# twine in your cigar?



## Bigfoot (Jun 25, 2007)

....I just lit up a cigar and the draw was a little rough...I was digging around the cap and pulled out this piece of string/cotton that was rolled into the cigar!! LOL Now that is a first for me!!


----------



## Matt257 (Jan 3, 2008)

Wow, I saw something on Stogie Review about 'prizes' in a cigar :lol: I think it was Brian Hewitt. He had some green plastic in his


----------



## azpostal (Jul 12, 2008)

wow an extra bonus...why can't I be so lucky??


----------



## karmaz00 (Dec 5, 2007)

crazy


----------



## cboor001 (Aug 6, 2008)

So... that was probably from when they tied it to dry and cure it right? Seriously, I am wondering not patronizing anyone.


----------



## tx_tuff (Jun 16, 2007)

Its called a filter crazy!! LOL


----------



## Itsme-Speedy-G (Aug 20, 2007)

Brian you may want to make sure there is no cotton also


----------



## iloveclmore (Jan 23, 2008)

What cigar was it?


----------



## Bigfoot (Jun 25, 2007)

triplezero24 said:


> What cigar was it?


it was a cuan that I have been sitting on for a while.


----------



## TOJE (Jan 1, 2000)

Did it cost extra? lol


----------



## happy1 (Jun 29, 2007)

Was it a CAO??:lol:


----------



## Bigfoot (Jun 25, 2007)

No..lol it was a cuban I've had for a while...


----------



## eggwhites (Apr 20, 2008)

interesting.

good thing you found it before it burned. That would have been a nasty shock.


----------



## smokinj (Jan 16, 2008)

Bigfoot said:


> No..lol it was a cuban I've had for a while...


 how was the smoke?


----------



## tobacmon (May 17, 2007)

Not seen but a few sticks in my cegars--no problem with the draw and taste of the smoke--Just lucky I guess.


----------



## TOJE (Jan 1, 2000)

Looks like a tampon string....did the cigar have 'hints of blood'??


----------



## Cypress (Jun 27, 2007)

Bigfoot said:


> No..lol it was a cuban I've had for a while...
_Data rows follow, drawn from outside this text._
-- ==== Sys2Proof/Tests/Slice0.lean ====
section
/-! SUPPORT. Tests. Expected words and records are the vectors of spec/95_test_vectors.md, named beside each test by their id there; decode
words are written out from the encodings of 30_encoding.md (a 40-bit image is a word under the selector byte of assumption 4). After them, one
witness for every statement that has hypotheses. -/

namespace Sys2Proof.Tests

open Sys2Proof Sys2Proof.Machine

/-- A state with the default match table, the given flag and empty ports. -/
def quiet (accepts : Bool) : State := ⟨⟨defaultTable, accepts⟩, [], []⟩

/-- A configuration that breaks the premise of 10_state.md R33: the match of `addi` has bit 7, a bit of rd. -/
def illFormed : State := ⟨⟨{ defaultTable with addi := 0x00000093#32 }, false⟩, [], []⟩

/-- The newest result, where a step or a request answers a next state. -/
def newest : Host.Outcome State Fault Refusal → Option Result
  | .next t => t.results.getLast?
  | _ => none

/-- The result of a request under the default table. -/
def ask (accepts : Bool) (i : Instr) : Option Result := newest (exec i (quiet accepts))

/-- A failure record as a result. -/
def failed (field : Field) (value : Int) (width : Nat) (reason : Reason) : Option Result :=
  some (.invalidOperand ⟨field, value, width, reason⟩)

/-! ### Every constructor: its word decodes to it, and it gives its word -/

/-- TI15 -/
theorem test_ld : decodeTableWord 32 0x01013403 = some (.ld 8 2 16) ∧ ask false (.ld 8 2 16) = some (.ok 0x01013403#32) := by decide
/-- TI16 -/
theorem test_lw : decodeTableWord 32 0xFFC12503 = some (.lw 10 2 (-4)) ∧ ask false (.lw 10 2 (-4)) = some (.ok 0xFFC12503#32) := by decide
/-- TI17 -/
theorem test_lh : decodeTableWord 32 0x00211083 = some (.lh 1 2 2) ∧ ask false (.lh 1 2 2) = some (.ok 0x00211083#32) := by decide
/-- TI18 -/
theorem test_lb : decodeTableWord 32 0xFFF20183 = some (.lb 3 4 (-1)) ∧ ask false (.lb 3 4 (-1)) = some (.ok 0xFFF20183#32) := by decide
/-- TI19 -/
theorem test_flw : decodeTableWord 32 0x00812007 = some (.flw 0 2 8) ∧ ask false (.flw 0 2 8) = some (.ok 0x00812007#32) := by decide
/-- TI20 -/
theorem test_fld : decodeTableWord 32 0xFF813F87 = some (.fld 31 2 (-8)) ∧ ask false (.fld 31 2 (-8)) = some (.ok 0xFF813F87#32) := by decide
/-- TS2 -/
theorem test_sd : decodeTableWord 32 0xFE813C23 = some (.sd 2 8 (-8)) ∧ ask false (.sd 2 8 (-8)) = some (.ok 0xFE813C23#32) := by decide
/-- TS1 -/
theorem test_sw : decodeTableWord 32 0x00812223 = some (.sw 2 8 4) ∧ ask false (.sw 2 8 4) = some (.ok 0x00812223#32) := by decide
/-- TS5 -/
theorem test_sh : decodeTableWord 32 0xFFFF9FA3 = some (.sh 31 31 (-1)) ∧ ask false (.sh 31 31 (-1)) = some (.ok 0xFFFF9FA3#32) := by decide
/-- TS3 -/
theorem test_sb : decodeTableWord 32 0x7E000FA3 = some (.sb 0 0 2047) ∧ ask false (.sb 0 0 2047) = some (.ok 0x7E000FA3#32) := by decide
/-- TS7 -/
theorem test_fsw : decodeTableWord 32 0x00012227 = some (.fsw 2 0 4) ∧ ask false (.fsw 2 0 4) = some (.ok 0x00012227#32) := by decide
/-- TS8 -/
theorem test_fsd : decodeTableWord 32 0x01F43827 = some (.fsd 8 31 16) ∧ ask false (.fsd 8 31 16) = some (.ok 0x01F43827#32) := by decide
/-- TI1, W1 -/
theorem test_addi : decodeTableWord 32 0x00400293 = some (.addi 5 0 4) ∧ ask false (.addi 5 0 4) = some (.ok 0x00400293#32) := by decide
/-- TI12 -/
theorem test_andi : decodeTableWord 32 0x0FF0F093 = some (.andi 1 1 255) ∧ ask false (.andi 1 1 255) = some (.ok 0x0FF0F093#32) := by decide
/-- TI13 -/
theorem test_ori : decodeTableWord 32 0xFFF06113 = some (.ori 2 0 (-1)) ∧ ask false (.ori 2 0 (-1)) = some (.ok 0xFFF06113#32) := by decide
/-- TI14 -/
theorem test_xori : decodeTableWord 32 0xFFF14093 = some (.xori 1 2 (-1)) ∧ ask false (.xori 1 2 (-1)) = some (.ok 0xFFF14093#32) := by decide
/-- TH2 -/
theorem test_slli : decodeTableWord 32 0x03F09093 = some (.slli 1 1 63) ∧ ask false (.slli 1 1 63) = some (.ok 0x03F09093#32) := by decide
/-- TH3 -/
theorem test_srli : decodeTableWord 32 0x0201D113 = some (.srli 2 3 32) ∧ ask false (.srli 2 3 32) = some (.ok 0x0201D113#32) := by decide
/-- TU1 -/
theorem test_lui : decodeTableWord 32 0x123452B7 = some (.lui 5 0x12345) ∧ ask false (.lui 5 0x12345) = some (.ok 0x123452B7#32) := by decide
/-- TJ2 -/
theorem test_jal : decodeTableWord 32 0xFFDFF0EF = some (.jal 1 (-4)) ∧ ask false (.jal 1 (-4)) = some (.ok 0xFFDFF0EF#32) := by decide
/-- TC1 -/
theorem test_csrrw : decodeTableWord 32 0x7B241073 = some (.csrrw 0 8 0x7B2) ∧ ask false (.csrrw 0 8 0x7B2) = some (.ok 0x7B241073#32) := by decide
/-- TC2 -/
theorem test_csrrs : decodeTableWord 32 0x7B202473 = some (.csrrs 8 0 0x7B2) ∧ ask false (.csrrs 8 0 0x7B2) = some (.ok 0x7B202473#32) := by decide
/-- TC3 -/
theorem test_csrrc : decodeTableWord 32 0xFFF130F3 = some (.csrrc 1 2 0xFFF) ∧ ask false (.csrrc 1 2 0xFFF) = some (.ok 0xFFF130F3#32) := by decide
/-- TK1 -/
theorem test_csrrwi : decodeTableWord 32 0x7B0FD073 = some (.csrrwi 0 31 0x7B0) ∧ ask false (.csrrwi 0 31 0x7B0) = some (.ok 0x7B0FD073#32) := by decide
/-- TK2 -/
theorem test_csrrsi : decodeTableWord 32 0x30026073 = some (.csrrsi 0 4 0x300) ∧ ask false (.csrrsi 0 4 0x300) = some (.ok 0x30026073#32) := by decide
/-- TK4 -/
theorem test_csrrci : decodeTableWord 32 0xFFFFFFF3 = some (.csrrci 31 31 0xFFF) ∧ ask false (.csrrci 31 31 0xFFF) = some (.ok 0xFFFFFFF3#32) := by decide
/-- TX1, W5 -/
theorem test_ebreak : decodeTableWord 32 0x00100073 = some .ebreak ∧ ask false .ebreak = some (.ok 0x00100073#32) := by decide
/-- TX2 -/
theorem test_cEbreak : decodeTableWord 16 0x9002 = some .cEbreak ∧ ask false .cEbreak = some (.ok 0x00009002#32) := by decide
/-- TX3 -/
theorem test_dret : decodeTableWord 32 0x7B200073 = some .dret ∧ ask false .dret = some (.ok 0x7B200073#32) := by decide
/-- TX4 -/
theorem test_fenceI : decodeTableWord 32 0x0000100F = some .fenceI ∧ ask false .fenceI = some (.ok 0x0000100F#32) := by decide
/-- TJ5 -/
theorem test_encJ : decodeTableWord 40 0x0180000F80 = some (.encJ 0#32 31 (-1048576)) ∧ ask false (.encJ 0#32 31 (-1048576)) = some (.ok 0x80000F80#32) := by decide
/-- TR1 -/
theorem test_encR : decodeTableWord 40 0x02003100B3 = some (.encR 0x00000033#32 1 2 3) ∧ ask false (.encR 0x00000033#32 1 2 3) = some (.ok 0x003100B3#32) := by decide
/-- TS1 -/
theorem test_encS : decodeTableWord 40 0x0300810200 = some (.encS 0#32 2 8 4) ∧ ask false (.encS 0#32 2 8 4) = some (.ok 0x00810200#32) := by decide
/-- TI1 -/
theorem test_encI : decodeTableWord 40 0x0400400280 = some (.encI 0#32 5 0 4) ∧ ask false (.encI 0#32 5 0 4) = some (.ok 0x00400280#32) := by decide
/-- TH2 -/
theorem test_encIshift : decodeTableWord 40 0x0503F08080 = some (.encIshift 0#32 1 1 63) ∧ ask false (.encIshift 0#32 1 1 63) = some (.ok 0x03F08080#32) := by decide
/-- TU4 -/
theorem test_encU : decodeTableWord 40 0x0680000000 = some (.encU 0#32 0 0x80000) ∧ ask false (.encU 0#32 0 0x80000) = some (.ok 0x80000000#32) := by decide
/-- TB1 -/
theorem test_encB : decodeTableWord 40 0x07FE029EE3 = some (.encB 0x00001063#32 5 0 (-4)) ∧ ask false (.encB 0x00001063#32 5 0 (-4)) = some (.ok 0xFE029EE3#32) := by decide
/-- TC2 -/
theorem test_encCSR : decodeTableWord 40 0x087B200400 = some (.encCSR 0#32 8 0 0x7B2) ∧ ask false (.encCSR 0#32 8 0 0x7B2) = some (.ok 0x7B200400#32) := by decide
/-- TK2 -/
theorem test_encCSRI : decodeTableWord 40 0x0930020000 = some (.encCSRI 0#32 0 4 0x300) ∧ ask false (.encCSRI 0#32 0 4 0x300) = some (.ok 0x30020000#32) := by decide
Dang you should have returned it and asked for another. HAHAHA


----------



## svb (Jan 12, 2008)

Perhaps there is truth to the "rolled on the thighs of a virgin" saying...

Ya the thighs of a virgin on the rag (little string!)...sorry, couldn't resist!


----------



## amateurke (Mar 28, 2008)

This is again something different than veins!!


----------



## tobacmon (May 17, 2007)

SVB said:


> Perhaps there is truth to the "rolled on the thighs of a virgin" saying...
> 
> Ya the thighs of a virgin on the rag (little string!)...sorry, couldn't resist!


As always Sam beat me to the punch--LOL


----------



## Bigfoot (Jun 25, 2007)

smokinj said:


> how was the smoke?


smoked great after pulling the string out...LOL


----------



## Lighthouse (Sep 5, 2007)

Brings a whole meaning to smoking a rope.....and you can even floss afterwards!!!!


----------



## mdj65 (Jun 22, 2008)

Wow, that is too weird...


----------